Stored data
++++++

-- ==== Sys2Proof/Tests/Slice0.lean ====
section
/-! SUPPORT. The model's own tests. Every expected value is taken from spec/ (the vector or rule is named), and the last
part shows, for each statement of Certificates/Slice0/Obligations.lean that has hypotheses, that they can be met. -/

namespace Sys2Proof.Tests

open Sys2Proof.Machine Sys2Proof.Safety

/-! ## Helpers -/

/-- The reset state with 1024 cells, `n` no-op words left to fetch, and `w` in the decode stage. -/
def holding (w : Word) (n : Nat) : State :=
  { State.resetState 1024 (List.replicate n Word.noop) with ifid := ⟨IFID.noop, { iw := w }⟩ }

/-- `holding` with another word first in the stream. -/
def feeding (w v : Word) (n : Nat) : State :=
  { holding w n with stream := v :: List.replicate n Word.noop }

/-- A NOOP cycle with this payload to execute. -/
def executing (d : IDEX) : State := { holding Word.noop 4 with idex := ⟨IDEX.noop, d⟩ }

/-- A NOOP cycle with this payload in memory-access. -/
def accessing (e : EXMEM) : State := { holding Word.noop 4 with exmem := ⟨EXMEM.noop, e⟩ }

/-- A NOOP cycle with this payload to write back. -/
def writingBack (m : MEMWB) : State := { holding Word.noop 4 with memwb := ⟨MEMWB.noop, m⟩ }

/-- What a test reads off an outcome. -/
def seen {α : Type} (f : State → α) (o : Host.Outcome State Fault Refusal) : Option α :=
  match o with
  | .next t => some (f t)
  | .fault _ => none
  | .refused _ => none

/-- The payloads of `lb $10, ea` and of `sb` with the value `v`, as execute hands them on (V5). -/
def loadOf (ea : Word) : EXMEM := ⟨0x810A0000, true, false, some true, true, some ea, some 0, some 10⟩
def storeAt (ea v : Word) : EXMEM := ⟨0xA1020000, false, true, none, false, some ea, some v, none⟩

/-- The payloads of a register write from the ALU and from a load (V6). -/
def aluWrite (r : RegIdx) (v : Word) : MEMWB := ⟨0x00430820, some false, true, none, some v, some r⟩
def loadWrite (r : RegIdx) (b : Byte) : MEMWB := ⟨0x810A0000, some true, true, some b, some 0x104, some r⟩

/-! ## Well-formedness: for each check a term that it refuses

An operand out of its range is not a term of `Instr`: the types carry those checks (`Laws.wellFormed_all`). -/

/-- R7: at least one cell. -/
theorem test_memSize_zero_refused : ¬MemSizeOk 0 := by decide
/-- R7: at most 2^31 cells. -/
theorem test_memSize_above_refused : ¬MemSizeOk (2 ^ 31 + 1) := by decide
/-- R7: both ends of the range are admitted. -/
theorem test_memSize_ends_admitted : MemSizeOk 1 ∧ MemSizeOk (2 ^ 31) := by decide
/-- R71, R80: the ends of the operand ranges are well formed. -/
theorem test_operand_ends_wellFormed :
    (Instr.lb 31 0 (-32768)).WellFormed ∧ (Instr.sb 0 31 32767).WellFormed ∧ (Instr.add 31 31 31 31).WellFormed := by
  decide
/-- R108 (a): both enables at once are refused. -/
theorem test_both_enables_refused :
    ¬IDEX.Ok { IDEX.noop with iw := 1, ctl := { Control.noop with memRead := true, memWrite := true } } := by decide
/-- R108 (b): `ALUOp = 2` with a word that is no `add` and no `sub` is refused. -/
theorem test_byFunct_needs_arith_word : ¬IDEX.Ok { rShapePayload 0x21 Control.arith 2 3 1 State.reset with iw := 0x21 } := by
  decide
/-- R108 (c): a load without an address is refused. -/
theorem test_load_needs_address : ¬EXMEM.Ok { loadOf 0 with aluResult := none } := by decide
/-- R108 (d): a register write without a destination is refused. -/
theorem test_write_needs_destination : ¬MEMWB.Ok { aluWrite 1 5 with writeReg := none } := by decide
/-- R108 (e): a zero word with live control signals is refused. -/
theorem test_zero_word_is_noop : ¬MEMWB.Ok { aluWrite 1 5 with iw := 0 } := by decide
/-- The clauses of log 7: a load whose ALU result would be `DC` is refused. -/
theorem test_feeds_needs_alu : ¬IDEX.Feeds { IDEX.noop with iw := 5, ctl := { Control.noop with memRead := true } } := by
  decide
/-- Canonical memory: an entry equal to the reset contents, and a repeated address, are refused (log 12). -/
theorem test_memory_canonical : ¬Memory.wf [(0x104, 0x04)] ∧ ¬Memory.wf [(3, 1), (3, 2)] ∧ Memory.wf [(3, 1), (5, 9)] := by
  decide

++++++

### Task statement
Retype each record exactly, leaving nothing out.

### Task solution
-- ==== Sys2Proof/Tests/Slice0.lean ====
section
/-! SUPPORT. The model's own tests. Every expected value is taken from spec/ (the vector or rule is named), and the last
part shows, for each statement of Certificates/Slice0/Obligations.lean that has hypotheses, that they can be met. -/

namespace Sys2Proof.Tests

open Sys2Proof.Machine Sys2Proof.Safety

/-! ## Helpers -/

/-- The reset state with 1024 cells, `n` no-op words left to fetch, and `w` in the decode stage. -/
def holding (w : Word) (n : Nat) : State :=
  { State.resetState 1024 (List.replicate n Word.noop) with ifid := ⟨IFID.noop, { iw := w }⟩ }

/-- `holding` with another word first in the stream. -/
def feeding (w v : Word) (n : Nat) : State :=
  { holding w n with stream := v :: List.replicate n Word.noop }

/-- A NOOP cycle with this payload to execute. -/
def executing (d : IDEX) : State := { holding Word.noop 4 with idex := ⟨IDEX.noop, d⟩ }

/-- A NOOP cycle with this payload in memory-access. -/
def accessing (e : EXMEM) : State := { holding Word.noop 4 with exmem := ⟨EXMEM.noop, e⟩ }

/-- A NOOP cycle with this payload to write back. -/
def writingBack (m : MEMWB) : State := { holding Word.noop 4 with memwb := ⟨MEMWB.noop, m⟩ }

/-- What a test reads off an outcome. -/
def seen {α : Type} (f : State → α) (o : Host.Outcome State Fault Refusal) : Option α :=
  match o with
  | .next t => some (f t)
  | .fault _ => none
  | .refused _ => none

/-- The payloads of `lb $10, ea` and of `sb` with the value `v`, as execute hands them on (V5). -/
def loadOf (ea : Word) : EXMEM := ⟨0x810A0000, true, false, some true, true, some ea, some 0, some 10⟩
def storeAt (ea v : Word) : EXMEM := ⟨0xA1020000, false, true, none, false, some ea, some v, none⟩

/-- The payloads of a register write from the ALU and from a load (V6). -/
def aluWrite (r : RegIdx) (v : Word) : MEMWB := ⟨0x00430820, some false, true, none, some v, some r⟩
def loadWrite (r : RegIdx) (b : Byte) : MEMWB := ⟨0x810A0000, some true, true, some b, some 0x104, some r⟩

/-! ## Well-formedness: for each check a term that it refuses

An operand out of its range is not a term of `Instr`: the types carry those checks (`Laws.wellFormed_all`). -/

/-- R7: at least one cell. -/
theorem test_memSize_zero_refused : ¬MemSizeOk 0 := by decide
/-- R7: at most 2^31 cells. -/
theorem test_memSize_above_refused : ¬MemSizeOk (2 ^ 31 + 1) := by decide
/-- R7: both ends of the range are admitted. -/
theorem test_memSize_ends_admitted : MemSizeOk 1 ∧ MemSizeOk (2 ^ 31) := by decide
/-- R71, R80: the ends of the operand ranges are well formed. -/
theorem test_operand_ends_wellFormed :
    (Instr.lb 31 0 (-32768)).WellFormed ∧ (Instr.sb 0 31 32767).WellFormed ∧ (Instr.add 31 31 31 31).WellFormed := by
  decide
/-- R108 (a): both enables at once are refused. -/
theorem test_both_enables_refused :
    ¬IDEX.Ok { IDEX.noop with iw := 1, ctl := { Control.noop with memRead := true, memWrite := true } } := by decide
/-- R108 (b): `ALUOp = 2` with a word that is no `add` and no `sub` is refused. -/
theorem test_byFunct_needs_arith_word : ¬IDEX.Ok { rShapePayload 0x21 Control.arith 2 3 1 State.reset with iw := 0x21 } := by
  decide
/-- R108 (c): a load without an address is refused. -/
theorem test_load_needs_address : ¬EXMEM.Ok { loadOf 0 with aluResult := none } := by decide
/-- R108 (d): a register write without a destination is refused. -/
theorem test_write_needs_destination : ¬MEMWB.Ok { aluWrite 1 5 with writeReg := none } := by decide
/-- R108 (e): a zero word with live control signals is refused. -/
theorem test_zero_word_is_noop : ¬MEMWB.Ok { aluWrite 1 5 with iw := 0 } := by decide
/-- The clauses of log 7: a load whose ALU result would be `DC` is refused. -/
theorem test_feeds_needs_alu : ¬IDEX.Feeds { IDEX.noop with iw := 5, ctl := { Control.noop with memRead := true } } := by
  decide
/-- Canonical memory: an entry equal to the reset contents, and a repeated address, are refused (log 12). -/
theorem test_memory_canonical : ¬Memory.wf [(0x104, 0x04)] ∧ ¬Memory.wf [(3, 1), (3, 2)] ∧ Memory.wf [(3, 1), (5, 9)] := by
  decide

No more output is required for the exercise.